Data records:
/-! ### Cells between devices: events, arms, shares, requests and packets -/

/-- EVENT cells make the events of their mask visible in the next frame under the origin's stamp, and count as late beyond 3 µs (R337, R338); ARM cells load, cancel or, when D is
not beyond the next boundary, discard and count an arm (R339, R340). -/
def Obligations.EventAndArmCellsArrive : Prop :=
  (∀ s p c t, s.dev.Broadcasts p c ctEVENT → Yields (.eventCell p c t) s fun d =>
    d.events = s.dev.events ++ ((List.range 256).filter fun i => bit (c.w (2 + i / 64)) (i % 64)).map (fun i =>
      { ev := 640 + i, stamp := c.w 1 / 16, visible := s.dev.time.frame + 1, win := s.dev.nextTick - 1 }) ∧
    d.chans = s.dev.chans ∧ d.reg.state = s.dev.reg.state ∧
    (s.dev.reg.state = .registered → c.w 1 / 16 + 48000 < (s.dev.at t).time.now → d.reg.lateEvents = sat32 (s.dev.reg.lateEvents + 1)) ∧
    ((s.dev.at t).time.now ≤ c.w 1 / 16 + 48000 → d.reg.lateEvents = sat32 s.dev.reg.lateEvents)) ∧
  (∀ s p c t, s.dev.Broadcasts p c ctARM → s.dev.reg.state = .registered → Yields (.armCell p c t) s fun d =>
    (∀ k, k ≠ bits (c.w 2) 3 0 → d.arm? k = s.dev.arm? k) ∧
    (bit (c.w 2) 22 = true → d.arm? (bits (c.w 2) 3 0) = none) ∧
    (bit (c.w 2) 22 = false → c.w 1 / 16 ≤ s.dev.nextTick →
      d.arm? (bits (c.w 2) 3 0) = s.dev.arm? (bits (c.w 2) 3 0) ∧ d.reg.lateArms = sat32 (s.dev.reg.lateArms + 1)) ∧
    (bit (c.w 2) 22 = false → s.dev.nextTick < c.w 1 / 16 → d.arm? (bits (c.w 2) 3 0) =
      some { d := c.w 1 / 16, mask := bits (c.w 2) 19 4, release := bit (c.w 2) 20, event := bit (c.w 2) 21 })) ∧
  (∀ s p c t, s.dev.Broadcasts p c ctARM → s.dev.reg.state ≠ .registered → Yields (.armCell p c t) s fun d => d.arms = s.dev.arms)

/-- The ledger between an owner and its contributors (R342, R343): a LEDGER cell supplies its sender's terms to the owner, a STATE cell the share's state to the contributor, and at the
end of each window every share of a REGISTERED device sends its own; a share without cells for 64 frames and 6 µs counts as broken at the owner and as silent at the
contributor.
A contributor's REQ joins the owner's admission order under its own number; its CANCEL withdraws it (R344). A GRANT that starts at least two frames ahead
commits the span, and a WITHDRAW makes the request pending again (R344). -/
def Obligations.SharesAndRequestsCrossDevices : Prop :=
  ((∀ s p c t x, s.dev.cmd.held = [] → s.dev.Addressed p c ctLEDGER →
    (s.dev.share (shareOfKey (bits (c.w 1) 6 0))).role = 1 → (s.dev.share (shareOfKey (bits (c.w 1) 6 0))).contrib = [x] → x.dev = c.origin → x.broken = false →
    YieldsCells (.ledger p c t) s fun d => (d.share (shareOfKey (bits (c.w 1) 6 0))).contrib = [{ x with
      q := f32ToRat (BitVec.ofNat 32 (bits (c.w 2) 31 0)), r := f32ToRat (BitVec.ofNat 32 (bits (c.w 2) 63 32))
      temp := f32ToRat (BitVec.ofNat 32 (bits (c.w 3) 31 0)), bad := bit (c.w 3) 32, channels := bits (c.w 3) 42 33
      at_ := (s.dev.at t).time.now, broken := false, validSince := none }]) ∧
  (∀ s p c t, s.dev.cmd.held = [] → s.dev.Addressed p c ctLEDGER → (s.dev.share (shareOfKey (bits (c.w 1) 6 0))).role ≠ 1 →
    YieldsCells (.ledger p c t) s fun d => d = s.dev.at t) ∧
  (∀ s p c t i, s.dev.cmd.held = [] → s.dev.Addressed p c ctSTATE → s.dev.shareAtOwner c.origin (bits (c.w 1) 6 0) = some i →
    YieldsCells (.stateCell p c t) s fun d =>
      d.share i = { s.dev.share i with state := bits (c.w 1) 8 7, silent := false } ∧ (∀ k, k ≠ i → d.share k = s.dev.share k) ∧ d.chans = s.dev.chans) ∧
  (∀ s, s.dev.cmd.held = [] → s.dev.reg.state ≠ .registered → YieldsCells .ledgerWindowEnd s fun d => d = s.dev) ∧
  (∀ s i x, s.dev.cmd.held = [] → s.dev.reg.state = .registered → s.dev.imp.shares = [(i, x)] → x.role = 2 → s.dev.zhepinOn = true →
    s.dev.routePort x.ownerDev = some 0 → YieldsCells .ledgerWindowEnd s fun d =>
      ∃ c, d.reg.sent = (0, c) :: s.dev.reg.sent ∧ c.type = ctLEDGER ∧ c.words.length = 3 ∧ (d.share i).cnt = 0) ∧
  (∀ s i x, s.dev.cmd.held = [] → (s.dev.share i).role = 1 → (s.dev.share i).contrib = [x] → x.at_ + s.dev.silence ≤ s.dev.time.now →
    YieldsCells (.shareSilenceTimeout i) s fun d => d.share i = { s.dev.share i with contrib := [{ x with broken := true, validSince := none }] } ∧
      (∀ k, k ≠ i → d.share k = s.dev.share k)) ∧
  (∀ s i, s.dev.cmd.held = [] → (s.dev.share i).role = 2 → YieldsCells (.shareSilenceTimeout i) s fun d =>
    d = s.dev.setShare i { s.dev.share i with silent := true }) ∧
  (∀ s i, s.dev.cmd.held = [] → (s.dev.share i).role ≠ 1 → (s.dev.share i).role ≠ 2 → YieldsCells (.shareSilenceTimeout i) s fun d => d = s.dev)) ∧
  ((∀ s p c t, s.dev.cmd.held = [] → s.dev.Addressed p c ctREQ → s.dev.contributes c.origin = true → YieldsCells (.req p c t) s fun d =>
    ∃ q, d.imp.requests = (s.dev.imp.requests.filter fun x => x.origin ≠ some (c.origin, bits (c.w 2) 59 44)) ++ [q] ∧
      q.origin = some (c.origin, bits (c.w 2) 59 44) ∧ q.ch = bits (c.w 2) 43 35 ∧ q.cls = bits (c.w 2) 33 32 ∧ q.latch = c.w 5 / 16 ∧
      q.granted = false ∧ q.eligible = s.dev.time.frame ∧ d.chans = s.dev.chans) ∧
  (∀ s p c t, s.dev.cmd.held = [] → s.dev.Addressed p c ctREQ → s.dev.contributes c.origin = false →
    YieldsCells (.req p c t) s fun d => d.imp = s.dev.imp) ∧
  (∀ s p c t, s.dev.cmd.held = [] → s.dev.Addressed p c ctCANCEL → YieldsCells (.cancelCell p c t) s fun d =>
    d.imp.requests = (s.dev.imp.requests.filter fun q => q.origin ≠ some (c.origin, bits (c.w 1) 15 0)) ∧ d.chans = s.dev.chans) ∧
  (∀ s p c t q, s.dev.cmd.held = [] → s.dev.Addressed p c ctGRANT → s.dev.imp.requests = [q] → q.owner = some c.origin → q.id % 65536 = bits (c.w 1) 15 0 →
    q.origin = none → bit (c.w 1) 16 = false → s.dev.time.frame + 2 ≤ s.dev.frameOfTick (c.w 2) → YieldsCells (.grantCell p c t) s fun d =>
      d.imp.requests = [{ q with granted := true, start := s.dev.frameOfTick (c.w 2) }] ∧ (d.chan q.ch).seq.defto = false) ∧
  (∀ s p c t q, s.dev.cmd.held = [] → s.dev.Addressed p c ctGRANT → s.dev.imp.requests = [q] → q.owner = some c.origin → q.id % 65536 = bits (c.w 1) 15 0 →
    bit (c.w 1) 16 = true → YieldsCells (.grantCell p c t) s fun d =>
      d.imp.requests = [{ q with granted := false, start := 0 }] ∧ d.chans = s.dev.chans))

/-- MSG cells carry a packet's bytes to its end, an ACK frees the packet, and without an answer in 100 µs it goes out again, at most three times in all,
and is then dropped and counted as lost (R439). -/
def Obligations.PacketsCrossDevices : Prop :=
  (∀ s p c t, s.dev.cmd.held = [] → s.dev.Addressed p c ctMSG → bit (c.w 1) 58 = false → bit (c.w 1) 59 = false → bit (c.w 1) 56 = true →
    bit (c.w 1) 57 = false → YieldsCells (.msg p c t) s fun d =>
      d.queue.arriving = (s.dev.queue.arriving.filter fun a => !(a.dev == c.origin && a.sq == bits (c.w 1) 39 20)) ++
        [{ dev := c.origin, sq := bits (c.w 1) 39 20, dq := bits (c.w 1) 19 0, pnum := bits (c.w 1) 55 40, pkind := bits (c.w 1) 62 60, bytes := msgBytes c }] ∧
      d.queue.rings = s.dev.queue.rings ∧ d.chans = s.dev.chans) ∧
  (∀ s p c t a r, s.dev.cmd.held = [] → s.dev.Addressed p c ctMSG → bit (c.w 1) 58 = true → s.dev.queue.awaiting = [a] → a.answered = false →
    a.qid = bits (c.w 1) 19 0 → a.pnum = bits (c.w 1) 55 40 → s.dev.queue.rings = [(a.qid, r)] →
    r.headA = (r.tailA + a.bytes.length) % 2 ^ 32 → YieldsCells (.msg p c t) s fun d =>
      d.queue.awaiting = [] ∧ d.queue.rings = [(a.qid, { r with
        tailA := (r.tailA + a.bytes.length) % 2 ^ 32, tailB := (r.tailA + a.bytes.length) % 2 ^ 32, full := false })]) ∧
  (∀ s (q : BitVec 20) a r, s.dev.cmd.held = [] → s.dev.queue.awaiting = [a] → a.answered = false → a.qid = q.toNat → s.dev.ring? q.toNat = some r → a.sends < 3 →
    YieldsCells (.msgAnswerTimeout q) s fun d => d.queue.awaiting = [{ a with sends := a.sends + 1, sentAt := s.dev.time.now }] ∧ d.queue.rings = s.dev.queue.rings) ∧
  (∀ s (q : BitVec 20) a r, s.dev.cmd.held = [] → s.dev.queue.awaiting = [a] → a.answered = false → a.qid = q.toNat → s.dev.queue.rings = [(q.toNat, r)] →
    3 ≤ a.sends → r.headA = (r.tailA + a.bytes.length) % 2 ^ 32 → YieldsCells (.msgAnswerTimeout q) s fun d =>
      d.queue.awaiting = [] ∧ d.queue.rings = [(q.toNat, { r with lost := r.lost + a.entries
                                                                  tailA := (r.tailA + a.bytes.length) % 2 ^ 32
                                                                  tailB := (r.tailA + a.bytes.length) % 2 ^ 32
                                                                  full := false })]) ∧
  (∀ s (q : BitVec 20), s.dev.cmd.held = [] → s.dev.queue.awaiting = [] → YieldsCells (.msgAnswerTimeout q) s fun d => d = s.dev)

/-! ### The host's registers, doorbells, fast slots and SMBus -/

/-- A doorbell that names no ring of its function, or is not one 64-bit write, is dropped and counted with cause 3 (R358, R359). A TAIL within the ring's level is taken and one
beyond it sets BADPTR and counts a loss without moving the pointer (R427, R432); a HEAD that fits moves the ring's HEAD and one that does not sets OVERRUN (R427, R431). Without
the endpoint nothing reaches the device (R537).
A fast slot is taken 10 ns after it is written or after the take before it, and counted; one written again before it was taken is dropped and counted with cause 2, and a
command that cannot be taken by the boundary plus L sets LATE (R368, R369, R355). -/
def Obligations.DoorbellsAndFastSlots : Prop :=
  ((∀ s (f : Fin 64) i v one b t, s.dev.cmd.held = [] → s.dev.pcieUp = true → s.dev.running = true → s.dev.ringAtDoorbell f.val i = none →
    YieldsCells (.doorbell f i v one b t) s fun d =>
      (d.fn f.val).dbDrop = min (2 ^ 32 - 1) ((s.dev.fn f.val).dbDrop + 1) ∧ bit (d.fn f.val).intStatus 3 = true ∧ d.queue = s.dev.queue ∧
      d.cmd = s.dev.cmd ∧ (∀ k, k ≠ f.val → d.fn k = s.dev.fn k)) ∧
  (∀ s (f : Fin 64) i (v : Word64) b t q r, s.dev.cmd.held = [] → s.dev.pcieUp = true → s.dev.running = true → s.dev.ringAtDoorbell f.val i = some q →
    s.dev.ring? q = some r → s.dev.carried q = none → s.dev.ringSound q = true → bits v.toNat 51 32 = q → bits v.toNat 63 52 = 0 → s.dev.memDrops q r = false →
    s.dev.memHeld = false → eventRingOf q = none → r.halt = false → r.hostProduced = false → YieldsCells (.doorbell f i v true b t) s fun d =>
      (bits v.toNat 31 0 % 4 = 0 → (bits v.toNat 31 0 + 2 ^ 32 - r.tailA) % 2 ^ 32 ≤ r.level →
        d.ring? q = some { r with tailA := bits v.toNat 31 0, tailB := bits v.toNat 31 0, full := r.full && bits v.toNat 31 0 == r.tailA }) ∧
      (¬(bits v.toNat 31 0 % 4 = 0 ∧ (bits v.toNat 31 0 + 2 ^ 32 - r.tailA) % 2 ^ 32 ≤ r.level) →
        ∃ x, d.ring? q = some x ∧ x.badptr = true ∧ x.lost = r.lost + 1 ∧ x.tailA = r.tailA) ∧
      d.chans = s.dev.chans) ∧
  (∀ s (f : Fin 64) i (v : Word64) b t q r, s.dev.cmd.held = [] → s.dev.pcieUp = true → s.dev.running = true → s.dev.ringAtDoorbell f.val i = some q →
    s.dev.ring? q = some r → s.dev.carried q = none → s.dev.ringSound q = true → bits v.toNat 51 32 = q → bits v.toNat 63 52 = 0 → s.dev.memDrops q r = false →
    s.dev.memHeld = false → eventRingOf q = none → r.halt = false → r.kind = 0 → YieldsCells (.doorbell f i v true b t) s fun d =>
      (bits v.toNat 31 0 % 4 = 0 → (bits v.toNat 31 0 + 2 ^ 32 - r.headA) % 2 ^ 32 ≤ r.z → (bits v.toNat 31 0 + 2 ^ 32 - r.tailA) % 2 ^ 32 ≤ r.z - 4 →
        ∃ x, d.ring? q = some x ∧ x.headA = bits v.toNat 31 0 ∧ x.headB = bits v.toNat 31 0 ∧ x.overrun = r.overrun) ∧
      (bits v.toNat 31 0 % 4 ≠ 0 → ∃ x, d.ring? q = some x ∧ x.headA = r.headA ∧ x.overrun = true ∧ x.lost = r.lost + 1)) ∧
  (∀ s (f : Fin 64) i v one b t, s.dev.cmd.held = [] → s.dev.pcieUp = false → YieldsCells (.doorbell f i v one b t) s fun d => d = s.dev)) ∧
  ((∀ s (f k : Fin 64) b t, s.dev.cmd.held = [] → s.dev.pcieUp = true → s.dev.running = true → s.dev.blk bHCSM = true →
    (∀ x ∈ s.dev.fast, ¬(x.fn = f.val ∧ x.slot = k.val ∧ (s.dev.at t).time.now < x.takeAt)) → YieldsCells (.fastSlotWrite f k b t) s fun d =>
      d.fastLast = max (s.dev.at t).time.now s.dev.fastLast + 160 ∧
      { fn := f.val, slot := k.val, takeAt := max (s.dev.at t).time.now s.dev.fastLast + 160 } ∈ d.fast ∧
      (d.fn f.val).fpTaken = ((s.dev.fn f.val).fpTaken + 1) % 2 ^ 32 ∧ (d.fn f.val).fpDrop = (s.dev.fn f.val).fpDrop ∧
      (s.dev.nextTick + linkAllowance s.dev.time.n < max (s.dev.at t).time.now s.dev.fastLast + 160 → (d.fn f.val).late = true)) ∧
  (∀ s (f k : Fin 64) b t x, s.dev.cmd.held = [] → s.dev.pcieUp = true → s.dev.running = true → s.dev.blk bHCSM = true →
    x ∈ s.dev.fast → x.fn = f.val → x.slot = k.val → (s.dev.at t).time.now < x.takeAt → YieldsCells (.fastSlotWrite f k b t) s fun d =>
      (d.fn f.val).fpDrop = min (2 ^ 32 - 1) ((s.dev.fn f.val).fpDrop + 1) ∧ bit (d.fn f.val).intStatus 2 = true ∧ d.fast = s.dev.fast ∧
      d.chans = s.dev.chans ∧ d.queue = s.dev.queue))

---

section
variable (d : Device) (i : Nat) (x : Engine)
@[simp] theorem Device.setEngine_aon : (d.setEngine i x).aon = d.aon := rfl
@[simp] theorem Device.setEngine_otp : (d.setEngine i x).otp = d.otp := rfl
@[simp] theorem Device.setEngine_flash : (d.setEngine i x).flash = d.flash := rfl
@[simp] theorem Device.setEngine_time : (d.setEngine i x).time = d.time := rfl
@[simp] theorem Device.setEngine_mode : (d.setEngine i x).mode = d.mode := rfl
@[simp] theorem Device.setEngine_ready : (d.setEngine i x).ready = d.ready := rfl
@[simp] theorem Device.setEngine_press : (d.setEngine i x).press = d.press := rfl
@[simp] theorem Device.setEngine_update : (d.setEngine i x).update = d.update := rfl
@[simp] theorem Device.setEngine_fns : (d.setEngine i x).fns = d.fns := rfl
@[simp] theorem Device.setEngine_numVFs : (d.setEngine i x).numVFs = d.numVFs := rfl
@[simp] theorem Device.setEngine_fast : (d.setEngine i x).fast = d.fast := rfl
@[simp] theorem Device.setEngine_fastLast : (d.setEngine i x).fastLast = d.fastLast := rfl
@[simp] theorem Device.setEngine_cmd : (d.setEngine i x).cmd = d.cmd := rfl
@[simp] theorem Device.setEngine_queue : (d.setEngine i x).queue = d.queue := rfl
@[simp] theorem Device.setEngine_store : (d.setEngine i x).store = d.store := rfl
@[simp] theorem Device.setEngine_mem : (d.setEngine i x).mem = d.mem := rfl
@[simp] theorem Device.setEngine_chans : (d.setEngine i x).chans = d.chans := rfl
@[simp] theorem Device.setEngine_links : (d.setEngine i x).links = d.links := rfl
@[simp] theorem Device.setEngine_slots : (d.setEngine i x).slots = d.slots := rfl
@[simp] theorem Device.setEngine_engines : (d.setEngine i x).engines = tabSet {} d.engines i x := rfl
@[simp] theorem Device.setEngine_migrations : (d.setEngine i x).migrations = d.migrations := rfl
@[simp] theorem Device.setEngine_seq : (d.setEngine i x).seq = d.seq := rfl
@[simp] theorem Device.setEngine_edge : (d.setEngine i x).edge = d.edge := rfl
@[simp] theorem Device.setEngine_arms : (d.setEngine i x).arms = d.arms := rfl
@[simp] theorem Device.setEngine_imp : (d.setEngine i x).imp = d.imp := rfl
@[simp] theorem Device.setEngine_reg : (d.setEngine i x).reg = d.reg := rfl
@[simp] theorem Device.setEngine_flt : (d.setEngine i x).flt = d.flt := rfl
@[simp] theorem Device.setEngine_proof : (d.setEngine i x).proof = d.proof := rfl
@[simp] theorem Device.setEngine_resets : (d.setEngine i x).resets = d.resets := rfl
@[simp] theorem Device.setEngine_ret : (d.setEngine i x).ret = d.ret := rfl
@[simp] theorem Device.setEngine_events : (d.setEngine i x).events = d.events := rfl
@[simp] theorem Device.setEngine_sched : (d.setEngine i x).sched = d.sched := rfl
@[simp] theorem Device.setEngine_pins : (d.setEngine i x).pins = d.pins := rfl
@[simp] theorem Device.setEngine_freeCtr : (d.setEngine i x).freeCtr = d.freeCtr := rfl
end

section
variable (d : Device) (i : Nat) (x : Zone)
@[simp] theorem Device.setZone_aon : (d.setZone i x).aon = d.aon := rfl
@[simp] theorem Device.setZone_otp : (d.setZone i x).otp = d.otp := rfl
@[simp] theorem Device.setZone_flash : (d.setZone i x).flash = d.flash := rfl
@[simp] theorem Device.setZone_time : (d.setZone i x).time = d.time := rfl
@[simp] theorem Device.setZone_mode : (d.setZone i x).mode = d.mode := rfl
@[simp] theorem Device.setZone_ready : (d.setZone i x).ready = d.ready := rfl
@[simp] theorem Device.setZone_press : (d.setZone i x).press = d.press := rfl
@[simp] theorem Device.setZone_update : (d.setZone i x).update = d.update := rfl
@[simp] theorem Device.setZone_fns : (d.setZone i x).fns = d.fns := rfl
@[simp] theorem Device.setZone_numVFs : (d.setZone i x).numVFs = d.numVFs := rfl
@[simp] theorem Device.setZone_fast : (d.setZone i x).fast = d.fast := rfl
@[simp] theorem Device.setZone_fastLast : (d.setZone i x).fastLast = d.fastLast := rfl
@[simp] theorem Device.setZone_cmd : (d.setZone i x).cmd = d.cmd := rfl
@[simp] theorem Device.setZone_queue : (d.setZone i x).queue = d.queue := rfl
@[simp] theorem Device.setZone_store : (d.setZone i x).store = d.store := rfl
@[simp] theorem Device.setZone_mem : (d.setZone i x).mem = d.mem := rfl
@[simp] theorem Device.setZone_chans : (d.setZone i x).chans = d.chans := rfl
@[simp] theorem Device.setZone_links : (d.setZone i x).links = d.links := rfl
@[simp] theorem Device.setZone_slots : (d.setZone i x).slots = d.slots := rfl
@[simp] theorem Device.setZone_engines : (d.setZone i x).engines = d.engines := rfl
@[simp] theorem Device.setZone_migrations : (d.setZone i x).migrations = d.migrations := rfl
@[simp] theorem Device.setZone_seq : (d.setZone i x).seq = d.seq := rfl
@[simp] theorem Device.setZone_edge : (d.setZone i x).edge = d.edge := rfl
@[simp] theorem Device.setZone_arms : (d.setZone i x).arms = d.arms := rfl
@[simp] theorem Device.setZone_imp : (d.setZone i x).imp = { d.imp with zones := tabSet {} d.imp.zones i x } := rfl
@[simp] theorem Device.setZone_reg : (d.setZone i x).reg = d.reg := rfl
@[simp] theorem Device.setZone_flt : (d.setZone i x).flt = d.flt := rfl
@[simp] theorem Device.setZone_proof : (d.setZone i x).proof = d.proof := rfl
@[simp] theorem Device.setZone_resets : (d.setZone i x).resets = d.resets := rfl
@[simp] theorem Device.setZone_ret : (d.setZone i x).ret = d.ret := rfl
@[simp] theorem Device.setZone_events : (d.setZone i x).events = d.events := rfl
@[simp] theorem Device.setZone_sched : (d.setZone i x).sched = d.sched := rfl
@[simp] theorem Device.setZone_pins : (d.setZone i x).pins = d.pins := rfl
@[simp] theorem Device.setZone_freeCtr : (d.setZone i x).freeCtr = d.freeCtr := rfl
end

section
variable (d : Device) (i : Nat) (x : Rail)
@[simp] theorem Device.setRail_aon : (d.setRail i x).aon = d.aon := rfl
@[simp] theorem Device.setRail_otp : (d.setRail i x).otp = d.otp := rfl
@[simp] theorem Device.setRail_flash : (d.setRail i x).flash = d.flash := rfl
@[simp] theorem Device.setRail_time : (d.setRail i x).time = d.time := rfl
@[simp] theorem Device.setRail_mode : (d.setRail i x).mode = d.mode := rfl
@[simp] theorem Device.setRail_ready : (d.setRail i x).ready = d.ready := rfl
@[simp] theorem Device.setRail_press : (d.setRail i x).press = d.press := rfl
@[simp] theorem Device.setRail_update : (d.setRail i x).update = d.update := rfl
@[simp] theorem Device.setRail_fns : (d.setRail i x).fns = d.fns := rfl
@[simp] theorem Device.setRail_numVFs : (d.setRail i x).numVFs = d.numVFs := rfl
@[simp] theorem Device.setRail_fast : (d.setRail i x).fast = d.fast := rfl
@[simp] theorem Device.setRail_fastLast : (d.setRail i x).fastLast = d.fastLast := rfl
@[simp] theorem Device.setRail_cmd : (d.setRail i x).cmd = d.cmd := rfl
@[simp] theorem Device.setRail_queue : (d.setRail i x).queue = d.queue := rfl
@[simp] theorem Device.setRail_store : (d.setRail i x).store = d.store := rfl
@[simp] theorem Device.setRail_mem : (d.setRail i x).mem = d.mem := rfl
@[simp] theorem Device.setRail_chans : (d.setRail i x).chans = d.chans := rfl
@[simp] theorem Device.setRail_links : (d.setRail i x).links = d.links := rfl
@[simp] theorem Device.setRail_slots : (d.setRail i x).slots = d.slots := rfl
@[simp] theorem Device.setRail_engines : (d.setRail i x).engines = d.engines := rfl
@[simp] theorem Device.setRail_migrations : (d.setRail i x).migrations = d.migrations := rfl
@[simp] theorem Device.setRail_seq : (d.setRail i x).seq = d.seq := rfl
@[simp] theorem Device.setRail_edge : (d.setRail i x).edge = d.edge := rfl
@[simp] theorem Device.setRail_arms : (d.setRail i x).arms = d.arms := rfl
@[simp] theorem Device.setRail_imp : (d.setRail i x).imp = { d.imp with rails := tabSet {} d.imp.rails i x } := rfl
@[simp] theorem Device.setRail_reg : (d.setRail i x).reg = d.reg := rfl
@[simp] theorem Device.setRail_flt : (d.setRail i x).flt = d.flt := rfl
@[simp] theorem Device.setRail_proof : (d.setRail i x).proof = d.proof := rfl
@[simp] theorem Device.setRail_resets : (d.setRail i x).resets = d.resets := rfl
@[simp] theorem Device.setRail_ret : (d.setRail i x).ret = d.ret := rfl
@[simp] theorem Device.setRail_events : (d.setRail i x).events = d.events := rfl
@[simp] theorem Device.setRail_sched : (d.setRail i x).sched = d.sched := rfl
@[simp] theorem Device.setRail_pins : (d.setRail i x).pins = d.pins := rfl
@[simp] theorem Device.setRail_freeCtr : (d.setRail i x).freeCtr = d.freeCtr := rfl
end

Description of the task: Would you copy out exactly the lines above that start at the one containing "q.ch).seq.defto = false) ∧" and end at the one containing "bit (c.w 1) 16 = true", inclusive?

Solution to the problem:
      d.imp.requests = [{ q with granted := true, start := s.dev.frameOfTick (c.w 2) }] ∧ (d.chan q.ch).seq.defto = false) ∧
  (∀ s p c t q, s.dev.cmd.held = [] → s.dev.Addressed p c ctGRANT → s.dev.imp.requests = [q] → q.owner = some c.origin → q.id % 65536 = bits (c.w 1) 15 0 →
    bit (c.w 1) 16 = true → YieldsCells (.grantCell p c t) s fun d =>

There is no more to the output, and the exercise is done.